Ein schlechter Tausch war das für die Tiere sicher nicht. Man muss sich ja nur einmal umsehen: Drahtkästen mit Steinen darin wurden aufgestellt, ein Gärtner schneidet regelmäßig die Pflanzen nach, damit die Fläche nicht verschattet, und in einem mannshohen Sandberg können die Eidechsen ihre Eier ablegen. "Da ist eine Kleine!", ruft Sedlmeier plötzlich und deutet auf eine Eidechse, die zwischen den Steinen umher wuselt. Sechs Wochen beträgt die Brutzeit. Weil es heuer schon im April ungewöhnlich warm gewesen sei, hält der Experte vom Landesbund für Vogelschutz es durchaus für möglich, dass die Münchner Eidechsen in diesem Jahr sogar zwei Mal Nachwuchs produzieren. Inzwischen sei die Mauereidechse sogar in Feldkirchen im östlichen Landkreis München gesichtet worden, erzählt Sedlmeier, obwohl man diese Ecke ursprünglich für zu kalt gehalten habe. Aber es werde hierzulande eben immer wärmer. "Und dadurch breiten die Tiere sich aus."

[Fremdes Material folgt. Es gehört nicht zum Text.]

/-! ## Construction, reset, ports, trace text -/

/-- 95_test_vectors.md §4: `(5 + 1) × 1 = 6 > 4`. -/
theorem test_construct_bounds :
    firstFailing ⟨32, 64, 1, 4, 4, 5, 8, 0⟩ = some .gBounds := by decide

/-- §4: `G_WAYS` is tested before `G_DIV`. -/
theorem test_construct_ways : firstFailing ⟨32, 64, 0, 0, 5, 0xFF, 13, 0⟩ = some .gWays := by decide

/-- §4: a mask cut by the address width is legal. -/
theorem test_construct_cut_mask : (Params.mk 32 64 1 4 30 0xFF 30 0).GeomValid := by decide

/-- 95_test_vectors.md 5.2: nothing of the earlier run survives a reset. -/
theorem test_reset : nextIs (step (withPins dirtyVictim [resetPins]))
    (fun t => t.blk == [Block.unfilled, Block.unfilled] && t.clk == 0 && t.missCnt == 0 &&
      t.rsp == none) = true := by decide

/-- 95_test_vectors.md 5.5: an access before the first reset is refused. -/
theorem test_never_reset :
    exec (.accR 0) { dirtyVictim with hasReset := false } = .refused .neverReset := rfl

/-- S1 row 1 through the ports: the word `0x8002` as the first command after reset. -/
theorem test_first_step : nextIs (step (State.reset.withFetchWord 34 0x8002))
    (fun t => t.block 0 == ⟨true, false, 1, 1⟩ && t.outPorts.rspValid && !t.outPorts.rspHit &&
      t.outPorts.accCnt == 1 && t.outPorts.missCnt == 1) = true := by decide

/-- 30_encoding.md R78: a comment, an empty line, both forms of an address, a `RESET`. -/
theorem test_trace :
    readTrace 32 ['A', 'C', 'C', '.', 'R', 'W', ' ', '0', 'x', '1', 'f', ' ', ';', 'c', '\n', '\n',
      'R', 'E', 'S', 'E', 'T', '\n', 'A', 'C', 'C', '.', 'N', ' ', '1', '2'] =
    .ok [.command (.accRW 0x1F), .reset, .command (.accN 12)] := by decide

/-- R78: an address that does not fit is refused by name. -/
theorem test_trace_address_too_large :
    readTrace 4 ['A', 'C', 'C', '.', 'W', ' ', '1', '6'] = .error .addressTooLarge := by decide

/-! ## Witnesses: states and operands that meet the hypotheses of the statements
 -/

/-- The state of §3.1: one clean block, one invalid. -/
def oneClean : State := stateOf pair [⟨true, false, 1, 1⟩, Block.unfilled] 1 1 0

/-- An engine of `twoSets` with a command in flight and two cycles to go. -/
def busy : State := { State.resetOf twoSets with inFlight := some ⟨true, 2⟩ }

/-- `twoSets` after reset, with a command presented in the first of three cycles. -/
def presented : State :=
  withPins (State.resetOf twoSets) [present (.accRW 0x40), Pins.idle, present (.accR 0x40)]

theorem witness_DecodeOfEncode :
    (Instr.accRW (2 ^ 32 - 1)).WellFormed 32 ∧ (Instr.accN 0).WellFormed 0 := by decide

theorem witness_EveryWordIsACommand : (2 ^ 34 - 1 < 2 ^ (32 + 2)) ∧ 2 ^ (32 + 2) ≤ 2 ^ 34 := by decide

theorem witness_DecompTestPoints :
    Config.sourceGeometry.setIndexShift = 5 ∧ Config.sourceGeometry.setIndexMask = 0xFF ∧
    Config.sourceGeometry.tagShift = 13 ∧ Config.sourceGeometry.ways = 4 := by decide

theorem witness_SetIndexRange : 0xFFFFFFFF < 2 ^ holed.aw := by decide

theorem witness_ReachableSetIndices :
    holed.setIndexMask < 2 ^ (holed.aw - holed.setIndexShift) ∧ holed.iw = 2 ∧
    holed.mEff ≠ 2 ^ holed.iw - 1 ∧ twoSets.mEff = 2 ^ twoSets.iw - 1 := by decide

theorem witness_BlockIndexInArray : 0xFFFFFFFF < 2 ^ holed.aw ∧ 0 < holed.ways ∧
    (decomp holed.toParams 0xFFFFFFFF).base = holed.totalBlocks - 1 := by decide

theorem witness_TagRange : 2 ^ 32 - 1 < 2 ^ pair.tw ∧ pair.tagShift = 0 := by decide

theorem witness_IgnoredAddressBits : 0x20 < 2 ^ holed.aw ∧ 0x0 < 2 ^ holed.aw ∧
    decomp holed.toParams 0x20 = decomp holed.toParams 0x0 := by decide

theorem witness_CanonicalLinesDoNotAlias :
    twoSets.toParams.GeomCanonical ∧ Config.sourceGeometry.toParams.GeomCanonical := by decide

theorem witness_ConstructionChecksGeometry :
    Config.sourceGeometry.toParams.GeomValid ∧
    ¬ (Params.mk 32 64 4 1020 5 0xFF 13 0).GeomValid ∧ ¬ (Params.mk 0 64 2 2 0 0 0 0).GeomValid := by
  decide

theorem witness_ResetPinResetsEverything :
    (withPins dirtyVictim [resetPins]).currentPins.rst = true := rfl

theorem witness_ResetIsIdempotent : ∃ t, (withPins busy [resetPins, resetPins]).currentPins.rst = true ∧
    step (withPins busy [resetPins, resetPins]) = .next t ∧ t.currentPins.rst = true :=
  ⟨_, rfl, rfl, rfl⟩

theorem witness_FirstAccessAfterReset : (Instr.accW 0x2020).WellFormed Config.sourceGeometry.aw := by
  decide

/-- An engine that was never reset, and a command on its port. -/
def unreset : State := withPins (State.powerOn pair 0) [present (.accR 5)]

theorem witness_NeverResetEngineRefusesAccess : unreset.hasReset = false ∧ unreset.inFlight = none ∧
    unreset.currentPins.rst = false ∧ unreset.currentPins.reqAddr < 2 ^ unreset.cfg.aw :=
  ⟨rfl, rfl, rfl, by decide⟩

theorem witness_HitIffSomeBlockMatches :
    oneClean.Ready (.accR 1) ∧ oneClean.Hits 1 ∧ ¬ oneClean.Matches 1 1 ∧
    oneClean.Ready (.accR 2) ∧ ¬ oneClean.Hits 2 := by decide

theorem witness_HitUpdatesEveryMatchingBlock :
    oneClean.Ready (.accW 1) ∧ oneClean.Hits 1 ∧
    (stateOf pair [⟨true, false, 7, 2⟩, ⟨true, false, 7, 4⟩] 5 0 0).Hits 7 := by decide

theorem witness_MissFillsFirstInvalidBlock :
    oneClean.WF ∧ oneClean.Ready (.accRW 2) ∧ ¬ oneClean.Hits 2 ∧ oneClean.IsFirstInvalid 2 1 := by
  decide

theorem witness_MissReplacesOldestBlock :
    dirtyVictim.WF ∧ dirtyVictim.Ready (.accRW 3) ∧ ¬ dirtyVictim.Hits 3 ∧ dirtyVictim.SetFull 3 ∧
    dirtyVictim.HasOldest 3 0 ∧ (dirtyVictim.block (dirtyVictim.wayIndex 3 0)).dirty = true := by
  decide

/-- The same at a tie, on the state of 95_test_vectors.md §6.2. -/
theorem witness_MissReplacesOldestBlock_tie :
    let s := stateOf triple [⟨true, true, 1, 5⟩, ⟨true, true, 2, 3⟩, ⟨true, false, 3, 3⟩] 9 0 0
    s.WF ∧ s.Ready (.accRW 4) ∧ ¬ s.Hits 4 ∧ s.SetFull 4 ∧ s.HasOldest 4 1 := by
  decide

theorem witness_EveryCommandCompletes : dirtyVictim.hasReset = true ∧
    (2 ^ 32 - 1 < 2 ^ dirtyVictim.cfg.aw) ∧ dirtyVictim.Hits 2 ∧ ¬ dirtyVictim.Hits (2 ^ 32 - 1) := by
  decide

theorem witness_FlavoursDifferOnlyInDirtyAndWriteback :
    dirtyVictim.hasReset = true ∧ 3 < 2 ^ dirtyVictim.cfg.aw ∧
    (State.resetOf twoSets).hasReset = true ∧ 0x40 < 2 ^ twoSets.aw ∧
    ¬ (State.resetOf twoSets).InSet 0x40 2 := by decide

theorem witness_AccessFrame : dirtyVictim.WF ∧ ∃ t u, exec (.accW 3) dirtyVictim = .next t ∧
    ¬ dirtyVictim.Hits 3 ∧ exec (.accN 2) dirtyVictim = .next u ∧ dirtyVictim.Hits 2 :=
  ⟨by decide, _, _, rfl, by decide, rfl, by decide⟩

theorem witness_WritebackCountedExactlyWhen : dirtyVictim.WF ∧ dirtyVictim.Ready (.accRW 3) ∧
    dirtyVictim.IsVictim 3 0 ∧ (dirtyVictim.block (dirtyVictim.wayIndex 3 0)).dirty = true ∧
    dirtyVictim.Ready (.accW 3) ∧ busy.accepts = none ∧ ∃ t, step busy = .next t :=
  ⟨by decide, by decide, by decide, by decide, by decide, by decide, _, rfl⟩

/-- The clock at `2^CW - 1`, the miss counter too. -/
def atMaximum : State := stateOf pairWrap [⟨true, false, 1, 3⟩, ⟨true, false, 2, 2⟩] 3 3 0

theorem witness_CountersWrapToZero : atMaximum.Ready (.accR 3) ∧
    atMaximum.clk = 2 ^ atMaximum.cfg.cw - 1 ∧ ¬ atMaximum.Hits 3 ∧
    atMaximum.missCnt = 2 ^ atMaximum.cfg.cw - 1 := by decide

/-- 95_test_vectors.md §7 row 5: the miss counter at its maximum, the clock at 0. -/
theorem witness_CountersWrapToZero_row5 :
    let s := stateOf pairWrap [⟨true, false, 1, 3⟩, ⟨true, false, 3, 0⟩] 0 3 0
    s.Ready (.accR 4) ∧ ¬ s.Hits 4 ∧ s.missCnt = 2 ^ s.cfg.cw - 1 ∧ s.clk ≠ 2 ^ s.cfg.cw - 1 := by
  decide

/-- The writeback counter at its maximum, and a dirty victim. -/
theorem witness_CountersWrapToZero_writeback :
    let s := stateOf pairWrap [⟨true, true, 1, 1⟩, ⟨true, false, 2, 2⟩] 2 3 3
    s.Ready (.accRW 3) ∧ s.WF ∧ (∃ w, w < 2 ∧ s.IsVictim 3 w ∧ (s.block (s.wayIndex 3 w)).dirty = true) ∧
    s.wbCnt = 2 ^ s.cfg.cw - 1 := by decide

theorem witness_NoCycleFaults : presented.WF ∧ presented.hasReset = true := by decide

/-- No tag twice, by the way pairs of the one set. -/
theorem dirtyVictim_noDuplicateTags : dirtyVictim.NoDuplicateTags := by
  intro k hk v hv w hw
  have hk : k < 1 := hk
  have hv : v < 2 := hv
  have hw : w < 2 := hw
  interval_cases k
  interval_cases v <;> interval_cases w <;> decide

theorem witness_AccessedLineIsPresentOnce : dirtyVictim.WF ∧ dirtyVictim.Ready (.accR 3) ∧
    dirtyVictim.NoDuplicateTags ∧ dirtyVictim.Timestamps ∧ dirtyVictim.NoWrap ∧
    (Instr.accW 3).WellFormed dirtyVictim.cfg.aw ∧
    decomp dirtyVictim.cfg.toParams 3 = decomp dirtyVictim.cfg.toParams 3 :=
  ⟨by decide, by decide, dirtyVictim_noDuplicateTags, by decide, by decide, by decide, rfl⟩

theorem witness_OneScanSelectsTheSameBlock : dirtyVictim.WF ∧ dirtyVictim.Ready (.accRW 3) ∧
    (∀ j, j < dirtyVictim.cfg.totalBlocks →
      ((dirtyVictim.block j).valid = true → 1 ≤ (dirtyVictim.block j).lat) ∧
      ((dirtyVictim.block j).valid = false → (dirtyVictim.block j).lat = 0)) ∧
    dirtyVictim.DirtyImpliesValid ∧ ¬ dirtyVictim.Hits 3 ∧ dirtyVictim.HasOldest 3 0 ∧
    oneClean.DirtyImpliesValid ∧ ¬ oneClean.Hits 2 ∧ oneClean.HasOldest 2 1 := by decide

/-- `dirtyVictim` with the evicting command on its port. -/
def evicting : State := withPins dirtyVictim [present (.accRW 3)]

theorem witness_StepKeepsShape : evicting.WF ∧ ∃ t, step evicting = .next t := ⟨by decide, _, rfl⟩

theorem witness_StepKeepsDirtyImpliesValid :
    evicting.WF ∧ evicting.DirtyImpliesValid ∧ ∃ t, step evicting = .next t :=
  ⟨by decide, by decide, _, rfl⟩

theorem witness_StepKeepsNoDuplicateTags :
    evicting.WF ∧ evicting.NoDuplicateTags ∧ ∃ t, step evicting = .next t :=
  ⟨by decide, dirtyVictim_noDuplicateTags, _, rfl⟩

theorem witness_StepKeepsValidPrefix :
    evicting.WF ∧ evicting.ValidPrefix ∧ ∃ t, step evicting = .next t :=
  ⟨by decide, by decide, _, rfl⟩

theorem witness_StepKeepsTimestamps : evicting.WF ∧ evicting.NoDuplicateTags ∧
    evicting.Timestamps ∧ evicting.NoWrap ∧ ∃ t, step evicting = .next t :=
  ⟨by decide, dirtyVictim_noDuplicateTags, by decide, by decide, _, rfl⟩

theorem witness_StepKeepsCounterOrder :
    evicting.CounterOrder ∧ evicting.NoWrap ∧ ∃ t, step evicting = .next t :=
  ⟨by decide, by decide, _, rfl⟩

theorem witness_MissesAreValidBlocksPlusEvictions :
    (∀ i ∈ [Instr.accW 1, .accR 2, .accRW 3], i.WellFormed pair.aw) ∧
    [Instr.accW 1, .accR 2, .accRW 3].length < 2 ^ pair.cw ∧
    evictions [Instr.accW 1, .accR 2, .accRW 3] (State.resetOf pair) = 1 := by decide

theorem witness_EveryMissFillsOrEvicts : evicting.WF ∧ evicting.CounterOrder ∧ evicting.NoWrap ∧
    (∃ t u, exec (.accRW 3) evicting = .next t ∧ step evicting = .next u) ∧
    evicting.accepts = some (.command (.accRW 3)) ∧ dirtyVictim.accepts = none ∧
    (withPins dirtyVictim [resetPins]).accepts = some .reset :=
  ⟨by decide, by decide, by decide, ⟨_, _, rfl, rfl⟩, by decide, by decide, by decide⟩

theorem witness_OnlyResetInvalidates : ∃ t, step (withPins dirtyVictim [resetPins]) = .next t ∧
    ((withPins dirtyVictim [resetPins]).block 1).valid = true ∧ (t.block 1).valid = false :=
  ⟨_, rfl, rfl, rfl⟩

/-- `dirtyVictim` with a command that replaces its dirty block by a clean one. -/
def cleaning : State := withPins dirtyVictim [present (.accN 3)]

theorem witness_DirtyClearedOnlyByReplacement : cleaning.WF ∧ ∃ t, step cleaning = .next t ∧
    (cleaning.block 0).dirty = true ∧ (t.block 0).dirty = false :=
  ⟨by decide, _, rfl, rfl, rfl⟩

/-- `holed` after reset, with an access to the highest set. -/
def holedAccess : State := withPins (State.resetOf holed) [present (.accRW 0xFFFFFFFF)]

theorem witness_UnreachableBlocksKeepResetValue :
    ((2 / holedAccess.cfg.ways) &&& holedAccess.cfg.mEff ≠ 2 / holedAccess.cfg.ways) ∧
    holedAccess.block 2 = Block.unfilled ∧ ∃ t, step holedAccess = .next t :=
  ⟨by decide, rfl, _, rfl⟩

theorem witness_ConfigurationIsConstant : ∃ t, step presented = .next t := ⟨_, rfl⟩

theorem witness_StepRunsDecodedCommand : presented.currentPins.rst = false ∧
    presented.currentPins.reqValid = true ∧ presented.inFlight = none ∧
    decode presented.cfg.aw presented.currentPins.word = .ok (.accRW 0x40) := by decide

theorem witness_BusyEngineAcceptsNothing :
    (withPins busy [present (.accR 0)]).inFlight = some ⟨true, 2⟩ ∧
    (withPins busy [present (.accR 0)]).currentPins.rst = false ∧
    ({ busy with inFlight := some ⟨false, 1⟩ }).inFlight = some ⟨false, 1⟩ ∧
    ({ busy with inFlight := some ⟨false, 1⟩ }).currentPins.rst = false := by decide

theorem witness_IdleCycleChangesNothing : dirtyVictim.currentPins.rst = false ∧
    dirtyVictim.currentPins.reqValid = false ∧ dirtyVictim.inFlight = none := by decide

theorem witness_PortsShowCounters : dirtyVictim.inFlight = none ∧
    ({ dirtyVictim with rsp := some true }).rsp = some true := by decide

theorem witness_ResponseAfterLatency : presented.accepts = some (.command (.accRW 0x40)) ∧
    presented.Ready (.accRW 0x40) ∧ (∀ p ∈ presented.pins.take (presented.cfg.latency + 1), p.rst = false) ∧
    1 < presented.cfg.latency := by decide

/-- The same with `LATENCY = 0`. -/
theorem witness_ResponseAfterLatency_zero :
    evicting.accepts = some (.command (.accRW 3)) ∧ evicting.Ready (.accRW 3) ∧
    (∀ p ∈ evicting.pins.take (evicting.cfg.latency + 1), p.rst = false) ∧
    evicting.cfg.latency = 0 := by decide

theorem witness_CyclesRefineSequence : ∃ t, core.run 3 presented = .next t ∧
    State.acceptsIn 3 presented = [.command (.accRW 0x40)] :=
  ⟨_, rfl, by decide⟩

theorem witness_EveryCommandAnsweredOnceInOrder : (∃ t, core.run 3 presented = .next t) ∧
    (∀ p ∈ presented.pins.take 3, p.rst = false) :=
  ⟨⟨_, rfl⟩, by decide⟩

Die Mauereidechse ist europaweit geschützt, daran gibt es nichts zu deuteln. Der Fall der Münchner Kriecher liegt inzwischen aber anders: Genetische Untersuchungen von Speichelproben haben nämlich ergeben, dass sich die verschiedenen Unterarten "etwas gemischt" haben, wie Sedlmeier erklärt. Da sich die Tiere in ihrem Habitat überdies nicht in ihrem "natürlichen Verbreitungsgebiet" befänden, sei die Rechtslage mittlerweile zweideutig. So gern man sie auch hat in Sendling: Dieses "besonders scharfe europäische Schutzsystem" gelte für die Eidechsen der Großmarkthalle wohl nicht mehr.